Monday, April 04, 2016

Gracefully Loved, Gratefully Alive

Today, April 4, 2016 is the 50th Anniversary of my  Baptism.  I was just shy of five years old, but I have no memory of it.  The oldest of my sisters, Leann, was baptized at the same time. She was a bit over a year  old.  It happened in a country Methodist Church, where my Hopkins' grandparents belonged most of their lives.  It has become the most important day of my life, which may seem very strange, but let me tell you why.

No matter what has been going on in my life, spiritually or otherwise, I end up going back to that day.  I must admit that at first this was a discipline based on my theological understanding of Baptism, but it very quickly became a natural habit.  This habit was formed by what I began to find as I tried too go back to that moment of which I have no memory.

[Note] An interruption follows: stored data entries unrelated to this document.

/-- The machine: the package and the commands that wait, first in, first out. -/
structure State where
  dev : Dev
  /-- The model's own: the queue of waiting commands | — | the row's cut (log 1) | empty -/
  pending : List Instr
  deriving DecidableEq, Repr

/-! ### Reset values -/

def ResetBlk.reset : ResetBlk :=
  { phase := .booting, cause := 0, lastTrip := 0, warmCount := 0, stackKept := false, retentionLost := true,
    tripLatched := false, brownHeld := false, perst := false, resetN := false, cold := true, soft := false,
    selfRefresh := false, regulators := true, serUp := true, auxUp := true, vinUp := true, vinFor := 0, rootLock := false,
    lockLoss := 0, rootCount := 0, watchdogAt := 0 }

def Glob.reset : Glob :=
  { timeNs := 0, node := 0, spareStrap := false, cxlActive := false, modeErr := false, ideIo := false, ideCm := false,
    width := 0, rate := 0, locks := 0, targetErr := false, memoryActive := false, hdmCommitted := false,
    hdmError := false, numVfs := 0, uncorrInternal := 0, eventPolicy := 0, timestamp := 0, timestampAt := 0,
    regs := [], inForce := [], regsOwed := [], latched := [], heldWords := [] }

def JobSetup.none : JobSetup := { valid := false, active := false, stopped := false, shape := 0 }

def SysBlk.reset : SysBlk :=
  { leaseEpoch := 0, highEpoch := 0, leaseValid := false, leaseAt := 0, beaconAt := 0, gwNode := 0, formed := false,
    primary := false, standby := false, standbySync := false, fenced := false, formErr := 0, coordValid := false,
    position := 0, posMap := [], route := [], jobs := [], collecting := .none, push := [], topo := [], topoAt := .none, beaconTime := 0,
    unreached := [], standbyKnown := .none, versions := [],
    broken := [], gone := [], tables := [], holding := [], lost := [],
    spares := 0, reStep := .none, aligned := false, rejoining := false, standbyHeld := [],
    awaiting := [] }

/-- Credits of empty receive buffers: 128, 512, 64 and 16 KiB of 256-byte flits, shared equally between the dateline classes (R280). -/
def fullCredits : List Nat := [256, 256, 1024, 1024, 128, 128, 32, 32]

def noCredits : List Nat := [0, 0, 0, 0, 0, 0, 0, 0]

def Port.reset : Port :=
  { state := 0, width := 0, faulty := 0, peerNode := 0, peerPort := 0, keyed := false, keySet := 0, saltTx := 0, saltRx := 0,
    peerBad := 0, heldDown := false, rxSeq := 0, txSeq := 0, replay := [], ctl := [], replays := 0, replayOf := 0, tagFails := [], partials := [], helloSeq := 0, helloAt := 0,
    helloSentAt := 0, away := 0, delay := 0, retrainAt := .none, hostRetrain := false, tx := [], credits := fullCredits, owed := noCredits,
    idleGap := 0, txWait := 0, floorAt := 0, floorSent := 0 }

def Window.closed : Window := { isOpen := false, partition := 0, base := 0, blocks := 0, epoch := 0 }

def LinkBlk.reset : LinkBlk := { ports := [], windows := [], transfers := [], nextXfer := 0, ingress := [], handed := 0, again := [] }

def FnRegs.reset : FnRegs :=
  { ctxSel := 0, ctxData := 0, ctxResult := 0, indSel := 0, indCluster := 0, indResult := 0, indData := [],
    msixTable := [], msixPending := [], msixCtl := 0 }

def HostBlk.reset : HostBlk :=
  { queues := [], rings := [], cached := [], doorbells := [], linesHeld := false, outstanding := [], fns := [],
    writes := [], reads := [], flrs := [], replies := [], sent := [], events := [], mirror := [], ctrMirror := [], ctrTime := [], traceLost := [] }

def ReqEntry.free (gen : BitVec 14) : ReqEntry :=
  { state := .free, cls := 0, partition := 0, gen := gen, len := 0, profile := 0, stopSet := 0, maxLen := 0,
    pageList := 0, graftValid := false, graftId := 0, graftVer := 0, deadline := 0, dlValid := false, seed := 0,
    outRing := 0, cq := 0, cancel := false, delivered := 0, reason := 0, tag := 0, admitTime := 0, slot := 0,
    slotValid := false, promptLen := 0, prefillPos := 0, matchLens := [0, 0, 0, 0], recent := [], inflight := 0, sqHead := 0,
    promptAddr := 0, lastToken := 0, sampledAt := 0, endedAt := 0, lastRecordAt := 0, marks := 0, suspended := false, holdOver := false }

def KvSeq.empty : KvSeq := { pages := [], listPages := [], spare := .none, turn := .none }

def Staging.free : Staging := { owner := .none, home := 0, fill := 0, scale := 0, scaled := false, raw := [], data := [] }

def Graft.empty : Graft := { current := 0, created := 0, retired := false, live := [], pending := [], loads := 0 }

def JobParams.none : JobParams :=
  { vocab := 0, streams := 0, posBytes := 0, ctxLimit := 0, demand := 0, kvBf16 := false, weights := [], hops := 0, plan := [],
    embedFirst := 0, embedCount := 0, embedOther := .none }

def Job.idle : Job :=
  { nextStep := 0, inFlight := [], cmds := [], changes := [], carry := [], drain := .none, versions := [], loaded := [], pagesOf := [],
    promised := [], begun := 0, flushed := 0, loading := .none,
    replay := .none, notices := [], noticed := [], fox := [], operators := [], calibrates := [], queries := [],
    params := JobParams.none, symbols := false, step := .none, descs := [], lastStep := 0, boundaryNo := 0, lookups := [], reserve := 0, want := 0,
    rebuilding := false, digestOk := false, preempts := [], lostOut := [], preemptOut := [], markOut := [], stepEndedAt := 0 }

def ServeBlk.reset : ServeBlk := { table := [], kv := [], staging := [], grafts := [], jobs := [] }

def Estimate.start : Estimate := { o := 0, g := 1, k := 0 }

def Tile.off : Tile :=
  { state := .off, repair := 0, aged := false, agedStaged := false, rowMap := [], rowMapStaged := [], preSplit := [],
    splitSeen := [], splitRun := [], splitWide := [], credit := 0, overdue := false, urgentSeen := false, restore := .none, rowUntil := 0, restores := 0,
    sinceAudit := 0, rewrites := [], overdues := [], prog := .none, progWait := false, testing := false, cells := [],
    est := Estimate.start, obs := 0, calEst := Estimate.start, qSq := 1/4, everReady := false, degraded := false,
    lfsr := 0, shadowPos := 0, shadowSeen := 0, shadowLog := 0, shadowCol := 0, samples := [], residuals := [], rowStats := [],
    colTrim := [], rowTrim := [], staged := .none, calibrating := false, calAt := 0, classes := [],
    peaks := [], edge := .none, evals := [], owed := [], settling := [], ladder := [], repairDone := .none, ruling := false, recorded := false, spareFails := 0, spareFor := .none }

def CorrTab.empty : CorrTab := { scales := [], residues := [], statics := [], staticWeights := [] }

def Lane.fresh : Lane := { empty := true, inexact := false, ext := false, poison := false, sticky := false, anchor := 0, acc := 0 }

def Seq.idle : Seq :=
  { pc := 0, stall := 0, layer := .none, late := 0, base := 0, waitsFor := .none, slotAt := .none, excusing := false, ended := [],
    excused := 0, shift := 0, atBarrier := false,
    receiving := false, holding := false }

def Cluster.reset : Cluster :=
  { map := [], handles := [], cache32 := 0, lines := [], misses := [], missWait := [], sideWaits := [], spadMap := [], mapOut := [],
    spad := [], program := [], sequencer := Seq.idle, lanes := [], slots := [], shadow := [], fill := false, arrivals := [], held := [],
    waiting := [], calNow := .none }

def ArrayBlk.reset : ArrayBlk :=
  { tiles := [], tables := [], clusters := [], tLast := 0, lastTrig := 0, calPending := false, calWide := [], allows := [], qualSum := 0, qualWorst := [],
    idleSince := 0, lastRaise := 511, baseSlots := [], baseIn := [], circuits := [] }

def EngineBlk.reset : EngineBlk := { halves := [], waiting := [], standInputs := [], reserve := 0, noCircuit := [], operand := [], scores := [], lupinScores := [], attention := [], logits := [], logitsWait := [] }

def PcState.inService : PcState := { state := 0, ce := 0 }

def Commit.none : Commit :=
  { active := 0, bankA := 0, bankB := 0, member := 0, verA := 0, verB := 0, seq := 0, digest := 0, digA := 0, digB := 0 }

def Replica.none : Replica :=
  { heldValid := false, ownValid := false, ownNone := false, heldVersion := 0, heldDigest := 0,
    peer := Option.none, form := [] }

def BankInfo.empty : BankInfo :=
  { placement := [], params := JobParams.none, symbols := false, ranges := [], scales := [], statics := [], outliers := [],
    residues := [], handles := [], caches := [], programs := [], slots := [], baseSlots := [], guards := [], layers := [], form := [], copyBad := false }

def StackBlk.reset : StackBlk :=
  { mem := [], regions := [], descErr := false, request := .none, pcs := [], remap := [], pagesUsed := [], turn := 0,
    commits := [], mram := [], replicas := [], banks := [], loads := [], committing := [], violationAt := [] }

def PowerBlk.reset : PowerBlk :=
  { stage := 0, crit := false, boHold := false, sweep := false, sweepLeft := [], hot := 0, cool := 0,
    hostLimit := 27648, stageLimit := .none, monLimit := false, owed := [], disagree := false, badPairs := 0, goodPairs := 0,
    tNow := 0, tKnown := false, tMax := 0, tHist := [], reqAbs := false, reqRate := false, tickMax := .none, hk := [],
    monA := 0, monB := 0, ctlA := 0xFA000, ctlB := 0xFA000, convA := .none, convB := .none,
    firedA := .none, firedB := .none, hkRepeat := [] }

def PartEntry.none : PartEntry := { cfg := 0, quota := 0, clusters := 0 }

def PartBlk.reset : PartBlk := { accepted := [], inForce := [], staged := [], owed := [], err := false, errPart := 0, errCode := 0 }

def LaneRec.good : LaneRec := { returnedAt := .none, permanent := false }

def LedgerBlk.reset : LedgerBlk :=
  { ltime := 0, saved := 0, head := 0, wrapped := false, log := [], tally := [], pcErrors := [], lanes := [],
    pack := .none, packId := 0, packRunAt := 0, crocusState := 0, crocusAccepted := 0, crocusRefused := 0, crocusAsked := [],
    crocusTodo := [], crocusSplit := [], crocusFails := [] }

def SecBlk.reset : SecBlk :=
  { lifecycle := 0, owners := [], unwrap := [], nonces := [], ideRequired := false, minSvn := [], images := [],
    bootFail := .none, debug := 0, debugSeen := 0, tamper := 0, debugExpiry := 0, returning := false, tap := .idcode,
    i3cAddr := .none }

def Ring.empty : Ring :=
  { page := [], pageAt := 0, slot := 0, pages := [], heldBack := [], dropped := 0, lost := 0, wptr := 0, batches := [] }

def ObsBlk.reset : ObsBlk := { dev := [], clu := [], rings := [], watches := [] }

def Dev.reset : Dev :=
  { rst := ResetBlk.reset, glob := Glob.reset, sys := SysBlk.reset, link := LinkBlk.reset, host := HostBlk.reset,
    serve := ServeBlk.reset, array := ArrayBlk.reset, engine := EngineBlk.reset, stack := StackBlk.reset,
    power := PowerBlk.reset, part := PartBlk.reset, ledger := LedgerBlk.reset, sec := SecBlk.reset,
    obs := ObsBlk.reset, fresh := 0 }

/-- The machine right after the release of a cold reset of a package as manufactured (R16, R384, R386; log 3). -/
def State.reset : State := { dev := Dev.reset, pending := [] }

end Sys2Proof.Machine
end

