/-- The gateway carries out a host write that a lead or a member sent (R268). A completion of a command no longer outstanding
is discarded (R265). A job's first COMMIT_SHARD brings its symbol table into service (R259). -/
def Dev.applyHostWrite (d : Dev) (m : HostWriteMsg) : Dev :=
  match m with
  | .record r final w => d.writeRecord r final w
  | .admission q sq tag a w =>
    let d := d.noteAdmitted q sq tag (w.extractLsb' 0 32)
    if a = 0 then d else d.post (.admission (d.idFn q) a w)
  | .mirror slot w => { d with host := { d.host with mirror := SMap.put 0 d.host.mirror slot w } }
  | .buffer q a bs => d.post (.buffer (d.idFn q) a bs)
  | .partResetDone p pos =>
    let done := d.host.flrs.map fun x => if x.1 = p then (p, x.2.filter (· != pos)) else x
    { d with host := { d.host with flrs := done.filter fun x => !x.2.isEmpty } }
  | .packTaken node ok => d.packAnswer node ok
  | .rejoin .. | .context .. | .forwarded .. | .standbySync _ => d
  | .completion q w =>
    match d.host.outstanding.find? (·.answeredBy q w) with
    | none => d
    | some o =>
      let d := if o.opcode = 0x41 ∧ fieldNat w 119 112 = 0 then d.updJob o.partition fun j => { j with symbols := true } else d
      { d with host := { d.host with outstanding := d.host.outstanding.erase o } }.writeCompletion q w

/-- The commands outstanding to partition `p` end without a completion, and their queues owe them none (R253, R257, R388). -/
def Dev.dropCommands (d : Dev) (p : Nat) : Dev :=
  let gone := d.host.outstanding.filter fun o => o.partition == p
  let d := d.forAll gone fun d o => match d.queue o.queue with
    | some x => d.setQueue o.queue (some { x with owed := x.owed - 1 })
    | none => d
  { d with host := { d.host with outstanding := d.host.outstanding.filter fun o => o.partition != p } }

/-- The primary sends a change to its standby and holds what must wait for the acknowledgement (R296). -/
def Dev.toStandby (d : Dev) (i : StandbyItem) (m : OutMsg) : Dev :=
  { d with sys := { d.sys with standbyHeld := d.sys.standbyHeld ++ [i] } }.send m

/-- A host write of this package: done here where this package is the primary gateway, sent there otherwise (R284). With a
standby in sync, the primary sends it what the host will see, and all of that but a mirror update waits for the acknowledgement (R296). -/
def Dev.hostWrite (d : Dev) (m : HostWriteMsg) : Dev :=
  if d.sys.primary then
    match m with
    | .mirror .. => (if d.sys.standbySync then d.send (.hostWrite m) else d).applyHostWrite m
    | .partResetDone .. | .packTaken .. => d.applyHostWrite m
    | _ => if d.sys.standbySync then d.toStandby (.write m) (.hostWrite m) else d.applyHostWrite m
  else d.send (.hostWrite m)

/-- The completion of a command that names request `h`, where it is not refused: R266 gives it the request's handle (DEDUCED for QUERY kind
0x01, SET_DEADLINE and CANCEL, log 92). -/
def Dev.completeNamed (d : Dev) (o : Origin) (opcode : Byte) (h result : U32) : Dev :=
  d.hostWrite (.completion o.queue (completionWord false o.queue result 0 0 0 opcode St.success o.sqHead h o.tag))

/-- The completion of a host command that names no request, or of one that is refused, from the unit that ends it: HANDLE is 0 (R266). -/
def Dev.complete (d : Dev) (o : Origin) (opcode status : Byte) (result : U32) : Dev :=
  d.hostWrite (.completion o.queue (completionWord false o.queue result 0 0 0 opcode status o.sqHead 0 o.tag))

/-- The completion of an admitted request (R179, R266). -/
def Dev.completeRequest (d : Dev) (slot : Nat) (r : ReqEntry) (state : ReqState) : Dev :=
  d.hostWrite (.completion r.cq (completionWord false r.cq 0 r.reason state.code r.delivered 0x01 St.success r.sqHead
    (handleOf slot r.gen) r.tag))

/-! ### Events, notices, ALERT_N -/

/-- Places an event record in the CXL event log and signals the PF vector of the policy (R246; log 42). -/
def Dev.event (d : Dev) (e : EventRec) : Dev :=
  let d := { d with host := { d.host with events := d.host.events ++ [e] } }
  if fieldNat d.glob.eventPolicy 1 0 = 1 then d.msix 0 (BitVec.ofNat 11 (fieldNat d.glob.eventPolicy 7 4)) else d

/-- The event record of a violation, at most once per millisecond per partition (R397). -/
def Dev.violation (d : Dev) (p : Nat) : Dev :=
  let at_ := SMap.get 0 d.stack.violationAt p
  if at_ = 0 ∨ d.since at_ ≥ 1000000 then
    { d with stack := { d.stack with violationAt := SMap.put 0 d.stack.violationAt p (if d.now = 0 then 1 else d.now) } }.event (.violation p)
  else d

/-! ### Accesses to the stack (R230) -/

/-- The whole range lies in one valid region that the requester may use, in its world (R230, R397). -/
def Dev.mayUse (d : Dev) (r : Requester) (addr len : Nat) : Bool :=
  (List.range 128).any fun i =>
    let w := d.region i
    rgValid w && (rgShared w || rgPart w == r.partition) && (r.secure || !rgSecure w)
      && decide (16384 * rgBase w ≤ addr) && decide (addr + len ≤ 16384 * (rgBase w + rgSize w))

/-- A unit that works for partition `p` may access the range. -/
def Dev.unitMay (d : Dev) (p addr len : Nat) : Bool :=
  d.mayUse { partition := p, secure := d.partSecure p, cls := 0, cluster := none } addr len

/-- A refused access is counted and reported (R230, R397). -/
def Dev.refuseAccess (d : Dev) (p : Nat) : Dev := (d.count DC.stackViolation).violation p

/-- A unit's read: zeros where it is refused. -/
def Dev.unitRead (d : Dev) (p addr len : Nat) : Dev × List Byte :=
  if d.unitMay p addr len then (d, d.stackRead addr len) else (d.refuseAccess p, List.replicate len 0)

/-- A unit's write: nothing where it is refused. -/
def Dev.unitWrite (d : Dev) (p addr : Nat) (bs : List Byte) : Dev :=
  if d.unitMay p addr bs.length then d.stackWrite addr bs else d.refuseAccess p

/-! ### The activity budget (R367, R368) -/

/-- The budget limit of a throttle stage at the host's BUDGET (R367, R368). -/
def stagePercent : Nat → Nat
  | 2 => 50 | 3 => 25 | 4 => 10 | _ => 100

/-- The limit of stage `s` under BUDGET `b`; no limit below stage 2. -/
def stageLimitOf (b s : Nat) : Option Nat := if s < 2 then none else some (max 897 (b * stagePercent s / 100))

/-- The activity budget in force: the smallest of the active limits, each taken from the BUDGET in force, not from one that is staged (R24,
R367, R368). -/
def Dev.budget (d : Dev) : Nat :=
  let b := d.power.hostLimit
  let b := match d.power.stageLimit with | some s => min b s | none => b
  let b := if d.power.crit then min b (max 897 (d.power.hostLimit * 10 / 100)) else b
  let b := if d.power.monLimit then min b (d.power.hostLimit * 50 / 100) else b
  max 897 b

/-- ALERT_N is asserted (R377). -/
def Dev.alert (d : Dev) : Bool :=
  decide (d.power.stage ≥ 1) || d.power.crit || d.power.disagree || d.power.boHold

/-- The bounds of job `p`'s class-0 requests are suspended for the records that they now wait for (R191). -/
def Dev.suspendBounds (d : Dev) (p : Nat) : Dev :=
  let mark := fun (_ : Nat) (r : ReqEntry) => if r.partition = p ∧ r.cls = 0 ∧ r.state.live then { r with suspended := true } else r
  { d with serve := { d.serve with table := SMap.mapVals (ReqEntry.free 0) mark d.serve.table } }

/-- The position that the map gives a package. -/
def Dev.posOf (d : Dev) (n : BitVec 7) : Option Nat :=
  (List.range 64).find? fun pos => SMap.get (0 : Byte) d.sys.posMap pos == (1 : BitVec 1) ++ n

What I began to find was real relationship with God, and by that I mean that I discovered God as wholly and holy gift.  My relationship with God is neither something I created nor is it something I earned, it was simply given to me, and my job since that day, through many fits and starts, tosses and turns, deep awareness and blissful ignorance, has been to be grateful.

Over time I have discovered that being grateful is what it is all about, and by "it" I mean life, everything.  I can talk about and write about the intricacies of Christian theology and understanding the Bible, but when all is said and done, this simple truth is the core:  I am gracefully loved by the force that created the universe and for that I am grateful.

Now, of course, I have many days when I forget this truth, and many days when it is hard to accept it, and many more days when I struggle with the fact that the person who just annoyed me is equally graciously loved.  This simple truth does not always make life easier.  I struggle with it, and that is where my participation in the Christian community, my study of the Bible, my experience of the crucified and risen Jesus, and my life with my husband and family comes in.  They all help to remind me that I am, indeed, graciously loved and my only lifelong pursuit is to be grateful.

I am grateful for my baptism, and I wouldn't want it to have happened in any other way.  I do not need to remember it; I simply need to use it as my reference point for striving to be as fully alive as God would have me be.